From the entries that follow, copy exactly the lines beginning at the line holding "some 0x00000002 := by decide" and continuing through the line holding "(after 0x43000000 (keyed 32".

+++

-- ==== Sys2Proof/Tests/Slice0.lean ====
section
/-! SUPPORT. The model's own tests. Expected values come from the spec: the encodings of R71-R78, the
vectors of 95_test_vectors.md, and the examples in the commands' rules. -/

namespace Sys2Proof.Tests

-- The kernel evaluations below run one after the other, so that their memory is not needed at once.
set_option Elab.async false

open Sys2Proof.Machine Sys2Proof.Safety Sys2Proof.Tables

/-! ### Helpers -/

/-- The state one step after the command word `w` is accepted in `s` and nothing else happens. -/
def after (w : Nat) (s : State) : Option State :=
  match step (s.withFetchWord 32 w) with
  | .next t => some t
  | .fault _ => none
  | .refused _ => none

/-- RESL, RESH and STATUS after the command word `w` with OPA = `a` and OPB = `b` from reset. -/
def results (w : Nat) (a b : Word) : Option (Word × Word × Word) :=
  (after w { State.reset with opa := a, opb := b }).map fun t => (t.resl, t.resh, statusWord t)

/-- A schedule of AES-128 for the K1 key, written out from 95_test_vectors.md section 2.4. -/
def k1Words : List Word :=
  [0x2b7e1516, 0x28aed2a6, 0xabf71588, 0x09cf4f3c] ++
  [0xa0fafe17, 0x88542cb1, 0x23a33939, 0x2a6c7605] ++
  [0xf2c295f2, 0x7a96b943, 0x5935807a, 0x7359f67f] ++
  [0x3d80477d, 0x4716fe3e, 0x1e237e44, 0x6d7a883b] ++
  [0xef44a541, 0xa8525b7f, 0xb671253b, 0xdb0bad00] ++
  [0xd4d1c6f8, 0x7c839d87, 0xcaf2b8bc, 0x11f915bc] ++
  [0x6d88a37a, 0x110b3efd, 0xdbf98641, 0xca0093fd] ++
  [0x4e54f70e, 0x5f5fc9f3, 0x84a64fb2, 0x4ea6dc4f] ++
  [0xead27321, 0xb58dbad2, 0x312bf560, 0x7f8d292f] ++
  [0xac7766f3, 0x19fadc21, 0x28d12941, 0x575c006e] ++
  [0xd014f9a8, 0xc9ee2589, 0xe13f0cc8, 0xb6630ca6]

/-- The state after K1's KEXP, as far as the round commands read it. -/
def k1State (st : Vector Word 4) : State :=
  { State.reset with
    ksched := some .aes128, blklen := 16, state := st,
    rk := Vector.ofFn fun i => k1Words.getD i.val 0 }

/-- STATE and STATUS after the command word `w` in `s`. -/
def stateAfter (w : Nat) (s : State) : Option (Vector Word 4 × Word) :=
  (after w s).map fun t => (t.state, statusWord t)

/-- KEYLEN and the first words of KEY loaded. -/
def keyed (kl : Byte) (ws : List Word) : State :=
  { State.reset with keylen := kl, key := Vector.ofFn fun i => ws.getD i.val 0 }

/-! ### Decoding: each command's word written out from its fields (R71, R75) -/

theorem test_decode_nop : decode 0b00000000_0000000000000000_00000000#32 = .ok .nop := by decide
theorem test_decode_padd : decode 0b00010000_0000000000000000_00000000#32 = .ok .padd := by decide
theorem test_decode_pmul : decode 0b00010001_0000000000000000_00000000#32 = .ok .pmul := by decide
theorem test_decode_pmod : decode 0b00010010_0000000000000000_00000000#32 = .ok .pmod := by decide
theorem test_decode_pdeg : decode 0b00010011_0000000000000000_00000000#32 = .ok .pdeg := by decide
theorem test_decode_pcoef : decode 0b00010100_0000000000000000_11111111#32 = .ok (.pcoef (-1)) := by decide
theorem test_decode_gadd : decode 0b00100000_0000000000000000_00000000#32 = .ok .gadd := by decide
theorem test_decode_gmul : decode 0b00100001_0000000000000000_00000000#32 = .ok .gmul := by decide
theorem test_decode_ginv : decode 0b00100010_0000000000000000_00000000#32 = .ok .ginv := by decide
theorem test_decode_sbox : decode 0b00110000_0000000000000000_00000000#32 = .ok .sbox := by decide
theorem test_decode_isbox : decode 0b00110001_0000000000000000_00000000#32 = .ok .isbox := by decide
theorem test_decode_aff : decode 0b00110010_0000000000000000_00000000#32 = .ok .aff := by decide
theorem test_decode_iaff : decode 0b00110011_0000000000000000_00000000#32 = .ok .iaff := by decide
theorem test_decode_rotw : decode 0b01000000_0000000000000000_00000000#32 = .ok .rotw := by decide
theorem test_decode_subw : decode 0b01000001_0000000000000000_00000000#32 = .ok .subw := by decide
theorem test_decode_rcon : decode 0b01000010_0000000000000000_00001010#32 = .ok (.rcon 10) := by decide
theorem test_decode_kexp : decode 0b01000011_0000000000000000_00000000#32 = .ok .kexp := by decide
theorem test_decode_subb : decode 0b01010000_0000000000000000_00000000#32 = .ok .subb := by decide
theorem test_decode_shr : decode 0b01010001_0000000000000000_00000000#32 = .ok .shr := by decide
theorem test_decode_mixc : decode 0b01010010_0000000000000000_00000000#32 = .ok .mixc := by decide
theorem test_decode_ark : decode 0b01010011_0000000000000000_00001110#32 = .ok (.ark 14) := by decide
theorem test_decode_isubb : decode 0b01010100_0000000000000000_00000000#32 = .ok .isubb := by decide
theorem test_decode_ishr : decode 0b01010101_0000000000000000_00000000#32 = .ok .ishr := by decide
theorem test_decode_imixc : decode 0b01010110_0000000000000000_00000000#32 = .ok .imixc := by decide
theorem test_decode_enc : decode 0b01011000_0000000000000000_00000000#32 = .ok .enc := by decide
theorem test_decode_dec : decode 0b01011001_0000000000000000_00000000#32 = .ok .dec := by decide

theorem test_decode_mid_rejected : decode 0x10000100 = .error .nonzeroMid := by decide
theorem test_decode_imm_rejected : decode 0x00000001 = .error .nonzeroImm := by decide
theorem test_decode_gap_rejected : decode 0x57000000 = .error .unknownOpcode := by decide
theorem test_decode_top_rejected : decode 0xFF000000 = .error .unknownOpcode := by decide
theorem test_encode_pcoef_min : encode (.pcoef (-128)) = 0x14000080 := by decide
theorem test_encode_ark : encode (.ark 11) = 0x5300000B := by decide
theorem test_decodeTableWord_kexp : decodeTableWord 32 0x43000000 = some .kexp := by decide
theorem test_decodeTableWord_wide : decodeTableWord 40 0x43000000 = none := by decide

/-! ### WellFormed refuses what cannot be assembled (R78) -/

theorem test_wellFormed_pcoef_low : (Instr.pcoef (-129)).wellFormed = false := by decide
theorem test_wellFormed_pcoef_high : (Instr.pcoef 128).wellFormed = false := by decide
theorem test_wellFormed_rcon_high : (Instr.rcon 256).wellFormed = false := by decide
theorem test_wellFormed_ark_high : (Instr.ark 256).wellFormed = false := by decide
theorem test_wellFormed_pcoef_ends :
    (Instr.pcoef (-128)).wellFormed = true ∧ (Instr.pcoef 127).wellFormed = true := by decide

/-! ### Commands: vectors of 95_test_vectors.md, one step each -/

theorem test_padd : results 0x10000000 0x57 0x83 = some (0xd4, 0x0, 0x0) := by decide +kernel
theorem test_pmul_full : results 0x11000000 0xffffffff 0xffffffff = some (0x55555555, 0x55555555, 0x0) := by decide +kernel
theorem test_pmul_top : results 0x11000000 0x80000000 0x80000000 = some (0x0, 0x40000000, 0x0) := by decide +kernel
theorem test_pmod : results 0x12000000 0xffffffff 0x11b = some (0xaa, 0xf6376b, 0x0) := by decide +kernel
theorem test_pmod_zero : results 0x12000000 0x2b79 0x0 = some (0x0, 0x0, 0x32) := by decide +kernel
theorem test_pdeg_zero : results 0x13000000 0x0 0x0 = some (0xffffffff, 0x0, 0x0) := by decide +kernel
theorem test_pdeg_top : results 0x13000000 0xffffffff 0x0 = some (0x1f, 0x0, 0x0) := by decide +kernel
theorem test_pcoef_top : results 0x1400001f 0x80000000 0x0 = some (0x1, 0x0, 0x0) := by decide +kernel
theorem test_pcoef_negative : results 0x14000080 0x11b 0x0 = some (0x0, 0x0, 0x22) := by decide +kernel
theorem test_gadd_low_bytes : results 0x20000000 0x12345657 0xabcdef83 = some (0xd4, 0x0, 0x0) := by decide +kernel
theorem test_gmul : results 0x21000000 0x1257 0xff83 = some (0xc1, 0x0, 0x0) := by decide +kernel
theorem test_gmul_reduced : results 0x21000000 0xff 0xff = some (0x13, 0x0, 0x0) := by decide +kernel
theorem test_ginv : results 0x22000000 0x53 0x0 = some (0xca, 0x0, 0x0) := by decide +kernel
theorem test_ginv_zero_byte : results 0x22000000 0x100 0x0 = some (0x0, 0x0, 0x0) := by decide +kernel
theorem test_sbox : results 0x30000000 0x1ff 0x0 = some (0x16, 0x0, 0x0) := by decide +kernel
theorem test_sbox_zero : results 0x30000000 0x0 0x0 = some (0x63, 0x0, 0x0) := by decide +kernel
theorem test_isbox : results 0x31000000 0x52 0x0 = some (0x48, 0x0, 0x0) := by decide +kernel
theorem test_isbox_zero_value : results 0x31000000 0x63 0x0 = some (0x0, 0x0, 0x0) := by decide +kernel
theorem test_aff : results 0x32000000 0xff 0x0 = some (0x9c, 0x0, 0x0) := by decide +kernel
theorem test_iaff : results 0x33000000 0xff 0x0 = some (0xfa, 0x0, 0x0) := by decide +kernel
theorem test_rotw : results 0x40000000 0x01020304 0x0 = some (0x02030401, 0x0, 0x0) := by decide +kernel
theorem test_subw : results 0x41000000 0x01020304 0x0 = some (0x7c777bf2, 0x0, 0x0) := by decide +kernel
theorem test_rcon_last : results 0x420000ff 0x0 0x0 = some (0x8d000000, 0x0, 0x0) := by decide +kernel
theorem test_rcon_zero : results 0x42000000 0x0 0x0 = some (0x0, 0x0, 0x22) := by decide +kernel

/-- R240's example: LASTERR = 3 and ERR = 1 from a failed PMOD, then NOP. -/
theorem test_nop_keeps_err :
    (after 0 { State.reset with err := true, lastErr := some .divisionByZero }).map statusWord =
      some 0x00000002 := by decide

/-- R183's example, KSTAT and the last round key of K1. -/
theorem test_kexp_k1 :
    (after 0x43000000 (keyed 16 [0x2b7e1516, 0x28aed2a6, 0xabf71588, 0x09cf4f3c])).map
      (fun t => (kstatWord t, t.rk[4], t.rk[43], t.rk[44], statusWord t)) =
      some (0x000A0401, 0xa0fafe17, 0xb6630ca6, 0, 0) := by decide +kernel

/-- K4: the extra SubWord step shows in RK[12], and RK[59] is the last word. -/
theorem test_kexp_k4 :
    (after 0x43000000 (keyed 32 [0x00010203, 0x04050607, 0x08090a0b, 0x0c0d0e0f, 0x10111213,
      0x14151617, 0x18191a1b, 0x1c1d1e1f])).map (fun t => (kstatWord t, t.rk[12], t.rk[59])) =
      some (0x000E0801, 0x1651a8cd, 0x6d68de36) := by decide +kernel

theorem test_subb : stateAfter 0x50000000 (k1State #v[0x193de3be, 0xa0f4e22b, 0x9ac68d2a, 0xe9f84808]) =
    some (#v[0xd42711ae, 0xe0bf98f1, 0xb8b45de5, 0x1e415230], 0x0) := by decide +kernel

theorem test_shr : stateAfter 0x51000000 (k1State #v[0x00010203, 0x04050607, 0x08090a0b, 0x0c0d0e0f]) =
    some (#v[0x00050a0f, 0x04090e03, 0x080d0207, 0x0c01060b], 0x0) := by decide +kernel

theorem test_mixc : stateAfter 0x52000000 (k1State #v[0xd4bf5d30, 0xe0b452ae, 0xb84111f1, 0x1e2798e5]) =
    some (#v[0x046681e5, 0xe0cb199a, 0x48f8d37a, 0x2806264c], 0x0) := by decide +kernel

theorem test_mixc_column : stateAfter 0x52000000 (k1State #v[0xdb135345, 0xf20a225c, 0x2d26314c, 0xd4d4d4d5]) =
    some (#v[0x8e4da1bc, 0x9fdc589d, 0x4d7ebdf8, 0xd5d5d7d6], 0x0) := by decide +kernel

theorem test_ark : stateAfter 0x53000001 (k1State #v[0x046681e5, 0xe0cb199a, 0x48f8d37a, 0x2806264c]) =
    some (#v[0xa49c7ff2, 0x689f352b, 0x6b5bea43, 0x026a5049], 0x0) := by decide +kernel

theorem test_ark_above_nr : stateAfter 0x5300000b (k1State #v[0x046681e5, 0xe0cb199a, 0x48f8d37a, 0x2806264c]) =
    some (#v[0x046681e5, 0xe0cb199a, 0x48f8d37a, 0x2806264c], 0xa2) := by decide +kernel

theorem test_isubb : stateAfter 0x54000000 (k1State #v[0xd42711ae, 0xe0bf98f1, 0xb8b45de5, 0x1e415230]) =
    some (#v[0x193de3be, 0xa0f4e22b, 0x9ac68d2a, 0xe9f84808], 0x0) := by decide +kernel

theorem test_ishr : stateAfter 0x55000000 (k1State #v[0x00010203, 0x04050607, 0x08090a0b, 0x0c0d0e0f]) =
    some (#v[0x000d0a07, 0x04010e0b, 0x0805020f, 0x0c090603], 0x0) := by decide +kernel

theorem test_imixc : stateAfter 0x56000000 (k1State #v[0x046681e5, 0xe0cb199a, 0x48f8d37a, 0x2806264c]) =
    some (#v[0xd4bf5d30, 0xe0b452ae, 0xb84111f1, 0x1e2798e5], 0x0) := by decide +kernel

/-- K1 of the document's §6, encrypting. -/
theorem test_enc_k1 : stateAfter 0x58000000 (k1State #v[0x3243f6a8, 0x885a308d, 0x313198a2, 0xe0370734]) =
    some (#v[0x3925841d, 0x02dc09fb, 0xdc118597, 0x196a0b32], 0x0) := by decide +kernel

/-- K1 of the document's §6, decrypting. -/
theorem test_dec_k1 : stateAfter 0x59000000 (k1State #v[0x3925841d, 0x02dc09fb, 0xdc118597, 0x196a0b32]) =
    some (#v[0x3243f6a8, 0x885a308d, 0x313198a2, 0xe0370734], 0x0) := by decide +kernel

/-- From reset ENC reports the block length first (R255). -/
theorem test_enc_error_priority : (after 0x58000000 State.reset).map statusWord = some 0x52 := by decide

theorem test_illegal_word : (after 0x57000000 State.reset).map statusWord = some 0x82 := by decide

/-! ### The register window: 95_test_vectors.md section 2.7 -/

/-- The newest response after one host access in `s`. -/
def answer (a : HostAccess) (s : State) : Option BusResponse := (hostAccess a s).responses.head?

theorem test_read_id : answer (.read .w32 0x000) State.reset = some (.read false 0x47463238) := by decide
theorem test_read_reserved : answer (.read .w32 0x028) State.reset = some (.read true 0) := by decide
theorem test_read_misaligned : answer (.read .w32 0x002) State.reset = some (.read true 0) := by decide
theorem test_read_top : answer (.read .w32 0xFFC) State.reset = some (.read true 0) := by decide
theorem test_write_narrow :
    hostAccess (.write .w8 0x010 5) State.reset = respond (.write true) State.reset := by decide
theorem test_read_rkw_without_schedule :
    answer (.read .w32 0x100) (State.resetWith (Vector.replicate 60 7)) = some (.read false 0) := by decide
theorem test_read_rkw40 :
    answer (.read .w32 0x1a0) (k1State #v[0, 0, 0, 0]) = some (.read false 0xd014f9a8) := by decide
theorem test_keylen_keeps_low_byte :
    (hostAccess (.write .w32 0x020 0xFFFFFFFF) State.reset).keylen = 0xFF := by decide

+++

* Exercise result
      some 0x00000002 := by decide

/-- R183's example, KSTAT and the last round key of K1. -/
theorem test_kexp_k1 :
    (after 0x43000000 (keyed 16 [0x2b7e1516, 0x28aed2a6, 0xabf71588, 0x09cf4f3c])).map
      (fun t => (kstatWord t, t.rk[4], t.rk[43], t.rk[44], statusWord t)) =
      some (0x000A0401, 0xa0fafe17, 0xb6630ca6, 0, 0) := by decide +kernel

/-- K4: the extra SubWord step shows in RK[12], and RK[59] is the last word. -/
theorem test_kexp_k4 :
    (after 0x43000000 (keyed 32 [0x00010203, 0x04050607, 0x08090a0b, 0x0c0d0e0f, 0x10111213,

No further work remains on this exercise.